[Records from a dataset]

★ ★ ★ ★ ★ ★ ★

-- ==== Sys2Proof/WellFormed.lean ====
section
/-! DEFINITION. Which commands the LF3's ports can carry: the counts and ranges that R101 and R175 give each record. The
meanings are total and read an ill-formed command too; well-formedness is what the far side of each port keeps. -/

namespace Sys2Proof

/-- R175: 64 receive loads and 32 transmit loads, each a byte on the bus, and two levels. -/
def TrainedRecord.WellFormed (r : TrainedRecord) : Prop :=
  r.rxLoads.length = 64 ∧ r.txLoads.length = 32 ∧ (∀ b ∈ r.rxLoads, b < 256) ∧ (∀ b ∈ r.txLoads, b < 256) ∧
    r.rxLevel < 256 ∧ r.txLevel < 256

/-- R175: 0 to 4 bursts, each an offset and a length of a byte. -/
def FrameReport.WellFormed (r : FrameReport) : Prop :=
  r.bursts.length ≤ 4 ∧ ∀ b ∈ r.bursts, b.offset < 256 ∧ b.length < 256

/-- A command that the LF3's ports can carry (R175): every other row brings no counted content. -/
def Instr.WellFormed : Instr → Prop
  | .trained r => r.WellFormed
  | .frameReport r => r.WellFormed
  | .marginReport ratios => ratios.length = 64
  | .receivedUnit unit _ => unit.length = 64
  | .powerOn => True
  | .msTick _ _ => True
  | .secondTick => True
  | .intervalClose => True
  | .trainFailed _ => True
  | .signalLost => True
  | .guardCountdown _ => True
  | .offerDeadline => True
  | .offerSwitch => True
  | .farChangeSwitch => True
  | .cutbackSwitch => True
  | .trainingTimeout => True
  | .holdoffExpiry => True
  | .silenceExpiry => True
  | .unitPull => True
  | .downstreamFrame => True
  | .voiceArrival => True
  | .loadOffer => True
  | .loadTake => True
  | .loadDecline => True
  | .cutbackTaken => True
  | .inboundCutback => True
  | .farQuery => True
  | .homeFrameArrival _ _ => True
  | .homeFrameSent => True
  | .hookAcceptance _ => True
  | .breakPulsesComplete _ => True
  | .hangUp _ => True
  | .interdigitExpiry _ => True
  | .ringPhaseEnd _ => True
  | .pinAcceptance _ => True
  | .frameBoundary _ => True
  | .pacingExpiry => True
  | .readTable => True
  | .writeTable => True
  | .writeOn => True
  | .readStatus => True
  | .readCounters => True
  | .readHistory => True
  | .readLog => True
  | .readEvents => True
  | .clearEvents => True
  | .start => True
  | .stop => True
  | .retrain => True
  | .channelOpenLine => True
  | .channelOpenIntercom => True
  | .channelClose => True
  | .ring => True
  | .ringStop => True
  | .portControl => True
  | .hostSleep => True
  | .setPartition => True
  | .resetPart => True
  | .partReset => True
  | .resetLine => True
  | .resetTraffic => True
  | .resetVoice => True
  | .resetMonitor => True
  | .badKindRequest => True
  | .sampleFrame _ _ => True

end Sys2Proof
end

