/-- R146: a watch in EDGE mode counts from `s` to `t` exactly when its condition is entered. -/
def EdgesCounted (s t : State) : Prop :=
  ∀ i c, (s.mon.watches.get i).source = .edge c → WatchCounts (¬ c.Holds s ∧ c.Holds t) i s t

/-- R145: a watch on messages counts from `s` to `t` exactly when a field of it matches the message seen. -/
def MessageSeen (inbound : Bool) (k : MsgKind) (s t : State) : Prop :=
  ∀ i a b, (s.mon.watches.get i).source = .message a b →
    WatchCounts (a.admits inbound k = true ∨ b.admits inbound k = true) i s t

/-! ## Steps that come due, and requests -/

/-- The state in which a due step acts: it is due no longer. -/
def dueTaken (d : Due) (s : State) : State := { s with due := s.due.erase d }

/-- R159: the agent is idle and the oldest request is `r`, a request of a row. -/
structure Asked (row : RequestRow) (r : Request) (rest : List Request) (s : State) : Prop where
  oldest : (settle s).agent.queue = r :: rest
  idle   : agentIdle (settle s) = true
  row    : r.row = row

/-- R159: the state in which the agent executes its oldest request: that request has left the queue. -/
def executing (rest : List Request) (s : State) : State :=
  { settle s with agent := { (settle s).agent with queue := rest } }

/-- R159, R83: a request has been executed and left `v`: its reply is offered. -/
def replied (r : Request) (st : Status) (body : Bytes) (v : State) : State :=
  offerReply (replyFrame r { status := st, body := body, state := v } v.agent.partWait) v

/-- R169: a request carries a body of `n` bytes, there in full. -/
def Request.HasBody (r : Request) (n : Nat) : Prop := r.bodyLen = n ∧ n ≤ r.rest.length

/-! ## The line after an event of its own -/

/-- The state of a training attempt that has failed from `u` (R10), `bus` being what the transceiver is then sent. -/
def trainingFailedFrom (u : State) (bus : List BusCommand) : State :=
  { u with
    line := { u.line with state := .holdoff, training := none, holdoff := some 0 }
    mon := { u.mon with line := { u.mon.line with trainFailures := satInc u.mon.line.trainFailures } }
    out := { u.out with commands := u.out.commands ++ bus } }

/-- The state of a line that has left RUN for TRAINING from `u` (R13): the line-down event, HALT and TRAIN, and one retrain
counted. -/
def retrainedFrom (u : State) : State :=
  let v := leaveRun .training u
  { v with
    line := { v.line with training := some 0, holdoff := none }
    mon := { v.mon with line := { v.mon.line with retrains := satInc v.mon.line.retrains }
                        interval := { v.mon.interval with retrains := satInc v.mon.interval.retrains } }
    out := { v.out with commands := v.out.commands ++ [.halt, .train (u.params.loadCeiling.get u.supply.mode)] } }

/-- The state of a line that has entered TRAINING from HOLDOFF in `u` (R8, R11). -/
def trainingFromHoldoff (u : State) : State :=
  { u with
    line := { u.line with state := .training, training := some 0, holdoff := none }
    mon := { u.mon with line := { u.mon.line with retrains := satInc u.mon.line.retrains }
                        interval := { u.mon.interval with retrains := satInc u.mon.interval.retrains } }
    out := { u.out with commands := u.out.commands ++ [.train (u.params.loadCeiling.get u.supply.mode)] } }
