-- ==== Sys2Proof/Certificates/Slice0/Obligations.lean ====
section
/-! DEFINITION. The statements for the provers. A result is given as `∃ t, exec c s = .next t ∧ …`, or as one equation whose
right side is the whole state after the command, so that what it does not name is left as it was; `Raised es v t` says that
`t` is the state `v` written out there but for the event unit, the watches and a notice, with the flags and the log records
of the occurrences `es`. The state in which a command
from outside acts is `settle s` (log entry 1), and that in which a due step acts is `dueTaken d s`. -/

open Sys2Proof Sys2Proof.Machine

/-! ## The queue of commands -/

/-- A step runs the command at the front of the queue on the state with the rest of the queue; on an empty queue the part
idles (the model's choice, log entry 2). -/
def Obligations.StepRunsTheFrontCommand : Prop :=
  (∀ (c : Instr) (rest : List Instr) (s : State), s.pending = c :: rest → step s = exec c { s with pending := rest }) ∧
  (∀ s : State, s.pending = [] → step s = .next s)

/-- No command faults or is refused in any state, and none touches the queue. What came due is taken before the next command
acts, so that nothing is left due, and a state in which nothing is due stays as it is (the model's choice, log entry 1). -/
def Obligations.EveryCommandCompletes : Prop :=
  (∀ (c : Instr) (s : State), ∃ t, exec c s = .next t ∧ t.pending = s.pending) ∧
  ((∀ s : State, (settle s).due = []) ∧ (∀ s : State, s.due = [] → settle s = s))

/-! ## After power-on -/

/-- R7, R43, R59, R60, R74, R99, R116, R117, R136, R137, R158, R159: what the power-on reset leaves; the commands
waiting stay. Choices of the model: log entries 1, 6. -/
def Obligations.PowerOnState : Prop :=
  ∀ s : State, ∃ t, exec .powerOn s = .next t ∧ t.pending = s.pending ∧ t.due = [] ∧ t.time = { ms := 0, divider := 0 } ∧
    t.line = { state := .off, training := none, holdoff := none, silence := none, symbolCount := 0, superframe := 0,
               data := .idle, manage := .idle, voice := List.replicate 16 .idle } ∧
    t.load.rxLoads = List.replicate 64 0 ∧ t.load.txLoads = List.replicate 32 0 ∧
    t.load.prot = ⟨{ level := .p0, guard := none }, { level := .p0, guard := none }⟩ ∧
    t.load.thresh = [0, 40, 52, 64, 76, 88, 100, 112, 124, 136, 148, 160, 172] ∧
    t.load.own = .none ∧ t.load.tx = .none ∧ t.load.offerNumber = 0 ∧ t.load.cutbackNumber = 0 ∧
    t.track.history = [] ∧ t.track.lock = none ∧ t.track.sched = ⟨none, none⟩ ∧ t.track.lowerHold = 0 ∧
    t.rate = { raw := ⟨0, 0⟩, net := ⟨0, 0⟩, capacity := ⟨0, 0⟩, effTx := 0, binding := .none, txAllowance := 0,
               rxAllowance := 0 } ∧
    t.cls.table = List.replicate 64 ClassEntry.empty ∧ t.cls.homeQueue = [] ∧ t.cls.mgmtQueue = [] ∧
    t.sch.queues = ⟨[], [], [], []⟩ ∧ t.sch.vq = [] ∧ t.sch.mq = [] ∧ t.sch.slot = none ∧ t.sch.credit = 0 ∧
    t.sch.shedLevel = 0 ∧ t.sch.turn = .q1 ∧ t.sch.deficit = ⟨0, 0, 0⟩ ∧ t.sch.mark = false ∧
    (∀ p, (t.port p).state = .onHook ∧ (t.port p).digits = [] ∧ (t.port p).pulses = 0 ∧ (t.port p).ring = none ∧
      (t.port p).muteToLine = false ∧ (t.port p).muteToPhone = false) ∧
    (∀ p, (t.record p).call = .free ∧ (t.record p).idle = 255) ∧
    t.supply.mode = .mains ∧ t.supply.mainsOk.accepted = none ∧ t.supply.battLow.accepted = none ∧
    t.mon.seconds = 0 ∧ t.mon.available = true ∧ t.mon.history = [] ∧
    t.evt.pending = 0 ∧ t.evt.noticeDue = 0 ∧ t.evt.farPending = 0 ∧ t.evt.pacing = .ready ∧ t.evt.asleep = false ∧
    t.evt.wakePin = false ∧ t.evt.log = [] ∧ t.evt.overwritten = 0 ∧ t.evt.reportAge = 255 ∧
    t.agent.queue = [] ∧ t.agent.cursor = none ∧ t.agent.partition = 4 ∧ t.agent.params = Params.reset ∧
    t.agent.params.station = 0x024C5A000001 ∧ t.agent.params.manager = 0
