-- ==== Sys2Proof/Laws/Counting.lean ====
section
/-! SUPPORT. What counting and sending leave in each field of the state. -/

namespace Sys2Proof.Machine

variable (s : State)

@[simp] theorem State.countLine_pending (f) : (s.countLine f).pending = s.pending := rfl
@[simp] theorem State.countLine_due (f) : (s.countLine f).due = s.due := rfl
@[simp] theorem State.countLine_time (f) : (s.countLine f).time = s.time := rfl
@[simp] theorem State.countLine_line (f) : (s.countLine f).line = s.line := rfl
@[simp] theorem State.countLine_load (f) : (s.countLine f).load = s.load := rfl
@[simp] theorem State.countLine_track (f) : (s.countLine f).track = s.track := rfl
@[simp] theorem State.countLine_rate (f) : (s.countLine f).rate = s.rate := rfl
@[simp] theorem State.countLine_cls (f) : (s.countLine f).cls = s.cls := rfl
@[simp] theorem State.countLine_sch (f) : (s.countLine f).sch = s.sch := rfl
@[simp] theorem State.countLine_phone (f) : (s.countLine f).phone = s.phone := rfl
@[simp] theorem State.countLine_voice (f) : (s.countLine f).voice = s.voice := rfl
@[simp] theorem State.countLine_supply (f) : (s.countLine f).supply = s.supply := rfl
@[simp] theorem State.countLine_evt (f) : (s.countLine f).evt = s.evt := rfl
@[simp] theorem State.countLine_agent (f) : (s.countLine f).agent = s.agent := rfl
@[simp] theorem State.countLine_out (f) : (s.countLine f).out = s.out := rfl

@[simp] theorem State.countTraffic_pending (f) : (s.countTraffic f).pending = s.pending := rfl
@[simp] theorem State.countTraffic_due (f) : (s.countTraffic f).due = s.due := rfl
@[simp] theorem State.countTraffic_time (f) : (s.countTraffic f).time = s.time := rfl
@[simp] theorem State.countTraffic_line (f) : (s.countTraffic f).line = s.line := rfl
@[simp] theorem State.countTraffic_load (f) : (s.countTraffic f).load = s.load := rfl
@[simp] theorem State.countTraffic_track (f) : (s.countTraffic f).track = s.track := rfl
@[simp] theorem State.countTraffic_rate (f) : (s.countTraffic f).rate = s.rate := rfl
@[simp] theorem State.countTraffic_cls (f) : (s.countTraffic f).cls = s.cls := rfl
@[simp] theorem State.countTraffic_sch (f) : (s.countTraffic f).sch = s.sch := rfl
@[simp] theorem State.countTraffic_phone (f) : (s.countTraffic f).phone = s.phone := rfl
@[simp] theorem State.countTraffic_voice (f) : (s.countTraffic f).voice = s.voice := rfl
@[simp] theorem State.countTraffic_supply (f) : (s.countTraffic f).supply = s.supply := rfl
@[simp] theorem State.countTraffic_evt (f) : (s.countTraffic f).evt = s.evt := rfl
@[simp] theorem State.countTraffic_agent (f) : (s.countTraffic f).agent = s.agent := rfl
@[simp] theorem State.countTraffic_out (f) : (s.countTraffic f).out = s.out := rfl

@[simp] theorem State.countCls_pending (f) : (s.countCls f).pending = s.pending := rfl
@[simp] theorem State.countCls_due (f) : (s.countCls f).due = s.due := rfl
@[simp] theorem State.countCls_time (f) : (s.countCls f).time = s.time := rfl
@[simp] theorem State.countCls_line (f) : (s.countCls f).line = s.line := rfl
@[simp] theorem State.countCls_load (f) : (s.countCls f).load = s.load := rfl
@[simp] theorem State.countCls_track (f) : (s.countCls f).track = s.track := rfl
@[simp] theorem State.countCls_rate (f) : (s.countCls f).rate = s.rate := rfl
@[simp] theorem State.countCls_cls (f) : (s.countCls f).cls = s.cls := rfl
@[simp] theorem State.countCls_sch (f) : (s.countCls f).sch = s.sch := rfl
@[simp] theorem State.countCls_phone (f) : (s.countCls f).phone = s.phone := rfl
@[simp] theorem State.countCls_voice (f) : (s.countCls f).voice = s.voice := rfl
@[simp] theorem State.countCls_supply (f) : (s.countCls f).supply = s.supply := rfl
@[simp] theorem State.countCls_evt (f) : (s.countCls f).evt = s.evt := rfl
@[simp] theorem State.countCls_agent (f) : (s.countCls f).agent = s.agent := rfl
@[simp] theorem State.countCls_out (f) : (s.countCls f).out = s.out := rfl

@[simp] theorem State.countSch_pending (f) : (s.countSch f).pending = s.pending := rfl
@[simp] theorem State.countSch_due (f) : (s.countSch f).due = s.due := rfl
@[simp] theorem State.countSch_time (f) : (s.countSch f).time = s.time := rfl
@[simp] theorem State.countSch_line (f) : (s.countSch f).line = s.line := rfl
@[simp] theorem State.countSch_load (f) : (s.countSch f).load = s.load := rfl
@[simp] theorem State.countSch_track (f) : (s.countSch f).track = s.track := rfl
@[simp] theorem State.countSch_rate (f) : (s.countSch f).rate = s.rate := rfl
@[simp] theorem State.countSch_cls (f) : (s.countSch f).cls = s.cls := rfl
@[simp] theorem State.countSch_sch (f) : (s.countSch f).sch = s.sch := rfl
@[simp] theorem State.countSch_phone (f) : (s.countSch f).phone = s.phone := rfl
@[simp] theorem State.countSch_voice (f) : (s.countSch f).voice = s.voice := rfl
@[simp] theorem State.countSch_supply (f) : (s.countSch f).supply = s.supply := rfl
@[simp] theorem State.countSch_evt (f) : (s.countSch f).evt = s.evt := rfl
@[simp] theorem State.countSch_agent (f) : (s.countSch f).agent = s.agent := rfl
@[simp] theorem State.countSch_out (f) : (s.countSch f).out = s.out := rfl

@[simp] theorem State.countVoice_pending (f) : (s.countVoice f).pending = s.pending := rfl
@[simp] theorem State.countVoice_due (f) : (s.countVoice f).due = s.due := rfl
@[simp] theorem State.countVoice_time (f) : (s.countVoice f).time = s.time := rfl
@[simp] theorem State.countVoice_line (f) : (s.countVoice f).line = s.line := rfl
@[simp] theorem State.countVoice_load (f) : (s.countVoice f).load = s.load := rfl
@[simp] theorem State.countVoice_track (f) : (s.countVoice f).track = s.track := rfl
@[simp] theorem State.countVoice_rate (f) : (s.countVoice f).rate = s.rate := rfl
@[simp] theorem State.countVoice_cls (f) : (s.countVoice f).cls = s.cls := rfl
@[simp] theorem State.countVoice_sch (f) : (s.countVoice f).sch = s.sch := rfl
@[simp] theorem State.countVoice_phone (f) : (s.countVoice f).phone = s.phone := rfl
@[simp] theorem State.countVoice_voice (f) : (s.countVoice f).voice = s.voice := rfl
@[simp] theorem State.countVoice_supply (f) : (s.countVoice f).supply = s.supply := rfl
@[simp] theorem State.countVoice_evt (f) : (s.countVoice f).evt = s.evt := rfl
@[simp] theorem State.countVoice_agent (f) : (s.countVoice f).agent = s.agent := rfl
@[simp] theorem State.countVoice_out (f) : (s.countVoice f).out = s.out := rfl

@[simp] theorem State.countPort_pending (p) (f) : (s.countPort p f).pending = s.pending := rfl
@[simp] theorem State.countPort_due (p) (f) : (s.countPort p f).due = s.due := rfl
@[simp] theorem State.countPort_time (p) (f) : (s.countPort p f).time = s.time := rfl
@[simp] theorem State.countPort_line (p) (f) : (s.countPort p f).line = s.line := rfl
@[simp] theorem State.countPort_load (p) (f) : (s.countPort p f).load = s.load := rfl
@[simp] theorem State.countPort_track (p) (f) : (s.countPort p f).track = s.track := rfl
@[simp] theorem State.countPort_rate (p) (f) : (s.countPort p f).rate = s.rate := rfl
@[simp] theorem State.countPort_cls (p) (f) : (s.countPort p f).cls = s.cls := rfl
@[simp] theorem State.countPort_sch (p) (f) : (s.countPort p f).sch = s.sch := rfl
@[simp] theorem State.countPort_phone (p) (f) : (s.countPort p f).phone = s.phone := rfl
@[simp] theorem State.countPort_voice (p) (f) : (s.countPort p f).voice = s.voice := rfl
@[simp] theorem State.countPort_supply (p) (f) : (s.countPort p f).supply = s.supply := rfl
@[simp] theorem State.countPort_evt (p) (f) : (s.countPort p f).evt = s.evt := rfl
@[simp] theorem State.countPort_agent (p) (f) : (s.countPort p f).agent = s.agent := rfl
@[simp] theorem State.countPort_out (p) (f) : (s.countPort p f).out = s.out := rfl

@[simp] theorem State.modInterval_pending (f) : (s.modInterval f).pending = s.pending := rfl
@[simp] theorem State.modInterval_due (f) : (s.modInterval f).due = s.due := rfl
@[simp] theorem State.modInterval_time (f) : (s.modInterval f).time = s.time := rfl
@[simp] theorem State.modInterval_line (f) : (s.modInterval f).line = s.line := rfl
@[simp] theorem State.modInterval_load (f) : (s.modInterval f).load = s.load := rfl
@[simp] theorem State.modInterval_track (f) : (s.modInterval f).track = s.track := rfl
@[simp] theorem State.modInterval_rate (f) : (s.modInterval f).rate = s.rate := rfl
@[simp] theorem State.modInterval_cls (f) : (s.modInterval f).cls = s.cls := rfl
@[simp] theorem State.modInterval_sch (f) : (s.modInterval f).sch = s.sch := rfl
@[simp] theorem State.modInterval_phone (f) : (s.modInterval f).phone = s.phone := rfl
@[simp] theorem State.modInterval_voice (f) : (s.modInterval f).voice = s.voice := rfl
@[simp] theorem State.modInterval_supply (f) : (s.modInterval f).supply = s.supply := rfl
@[simp] theorem State.modInterval_evt (f) : (s.modInterval f).evt = s.evt := rfl
@[simp] theorem State.modInterval_agent (f) : (s.modInterval f).agent = s.agent := rfl
@[simp] theorem State.modInterval_out (f) : (s.modInterval f).out = s.out := rfl

@[simp] theorem State.countCall_pending (p) (f) : (s.countCall p f).pending = s.pending := rfl
@[simp] theorem State.countCall_due (p) (f) : (s.countCall p f).due = s.due := rfl
@[simp] theorem State.countCall_time (p) (f) : (s.countCall p f).time = s.time := rfl
@[simp] theorem State.countCall_line (p) (f) : (s.countCall p f).line = s.line := rfl
@[simp] theorem State.countCall_load (p) (f) : (s.countCall p f).load = s.load := rfl
@[simp] theorem State.countCall_track (p) (f) : (s.countCall p f).track = s.track := rfl
@[simp] theorem State.countCall_rate (p) (f) : (s.countCall p f).rate = s.rate := rfl
@[simp] theorem State.countCall_cls (p) (f) : (s.countCall p f).cls = s.cls := rfl
@[simp] theorem State.countCall_sch (p) (f) : (s.countCall p f).sch = s.sch := rfl
@[simp] theorem State.countCall_phone (p) (f) : (s.countCall p f).phone = s.phone := rfl
@[simp] theorem State.countCall_supply (p) (f) : (s.countCall p f).supply = s.supply := rfl
@[simp] theorem State.countCall_evt (p) (f) : (s.countCall p f).evt = s.evt := rfl
@[simp] theorem State.countCall_agent (p) (f) : (s.countCall p f).agent = s.agent := rfl
@[simp] theorem State.countCall_out (p) (f) : (s.countCall p f).out = s.out := rfl

@[simp] theorem State.send_pending (c) : (s.send c).pending = s.pending := rfl
@[simp] theorem State.send_due (c) : (s.send c).due = s.due := rfl
@[simp] theorem State.send_time (c) : (s.send c).time = s.time := rfl
@[simp] theorem State.send_line (c) : (s.send c).line = s.line := rfl
@[simp] theorem State.send_load (c) : (s.send c).load = s.load := rfl
@[simp] theorem State.send_track (c) : (s.send c).track = s.track := rfl
@[simp] theorem State.send_rate (c) : (s.send c).rate = s.rate := rfl
@[simp] theorem State.send_cls (c) : (s.send c).cls = s.cls := rfl
@[simp] theorem State.send_sch (c) : (s.send c).sch = s.sch := rfl
@[simp] theorem State.send_phone (c) : (s.send c).phone = s.phone := rfl
@[simp] theorem State.send_voice (c) : (s.send c).voice = s.voice := rfl
@[simp] theorem State.send_supply (c) : (s.send c).supply = s.supply := rfl
@[simp] theorem State.send_mon (c) : (s.send c).mon = s.mon := rfl
@[simp] theorem State.send_evt (c) : (s.send c).evt = s.evt := rfl
@[simp] theorem State.send_agent (c) : (s.send c).agent = s.agent := rfl
@[simp] theorem State.send_out (c) : (s.send c).out = { s.out with commands := s.out.commands ++ [c] } := rfl

@[simp] theorem State.params_eq : s.params = s.agent.params := rfl

end Sys2Proof.Machine
end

★ ★ ★ ★ ★ ★ ★

## Your goal
Starting at the line above that contains "(s.modInterval f).sch = s.sch := rfl", repeat each line exactly up to and including the line that contains "c).due = s.due := rfl", and stop there.

## Worked solution
@[simp] theorem State.modInterval_sch (f) : (s.modInterval f).sch = s.sch := rfl
@[simp] theorem State.modInterval_phone (f) : (s.modInterval f).phone = s.phone := rfl
@[simp] theorem State.modInterval_voice (f) : (s.modInterval f).voice = s.voice := rfl
@[simp] theorem State.modInterval_supply (f) : (s.modInterval f).supply = s.supply := rfl
@[simp] theorem State.modInterval_evt (f) : (s.modInterval f).evt = s.evt := rfl
@[simp] theorem State.modInterval_agent (f) : (s.modInterval f).agent = s.agent := rfl
@[simp] theorem State.modInterval_out (f) : (s.modInterval f).out = s.out := rfl

@[simp] theorem State.countCall_pending (p) (f) : (s.countCall p f).pending = s.pending := rfl
@[simp] theorem State.countCall_due (p) (f) : (s.countCall p f).due = s.due := rfl
@[simp] theorem State.countCall_time (p) (f) : (s.countCall p f).time = s.time := rfl
@[simp] theorem State.countCall_line (p) (f) : (s.countCall p f).line = s.line := rfl
@[simp] theorem State.countCall_load (p) (f) : (s.countCall p f).load = s.load := rfl
@[simp] theorem State.countCall_track (p) (f) : (s.countCall p f).track = s.track := rfl
@[simp] theorem State.countCall_rate (p) (f) : (s.countCall p f).rate = s.rate := rfl
@[simp] theorem State.countCall_cls (p) (f) : (s.countCall p f).cls = s.cls := rfl
@[simp] theorem State.countCall_sch (p) (f) : (s.countCall p f).sch = s.sch := rfl
@[simp] theorem State.countCall_phone (p) (f) : (s.countCall p f).phone = s.phone := rfl
@[simp] theorem State.countCall_supply (p) (f) : (s.countCall p f).supply = s.supply := rfl
@[simp] theorem State.countCall_evt (p) (f) : (s.countCall p f).evt = s.evt := rfl
@[simp] theorem State.countCall_agent (p) (f) : (s.countCall p f).agent = s.agent := rfl
@[simp] theorem State.countCall_out (p) (f) : (s.countCall p f).out = s.out := rfl

@[simp] theorem State.send_pending (c) : (s.send c).pending = s.pending := rfl
@[simp] theorem State.send_due (c) : (s.send c).due = s.due := rfl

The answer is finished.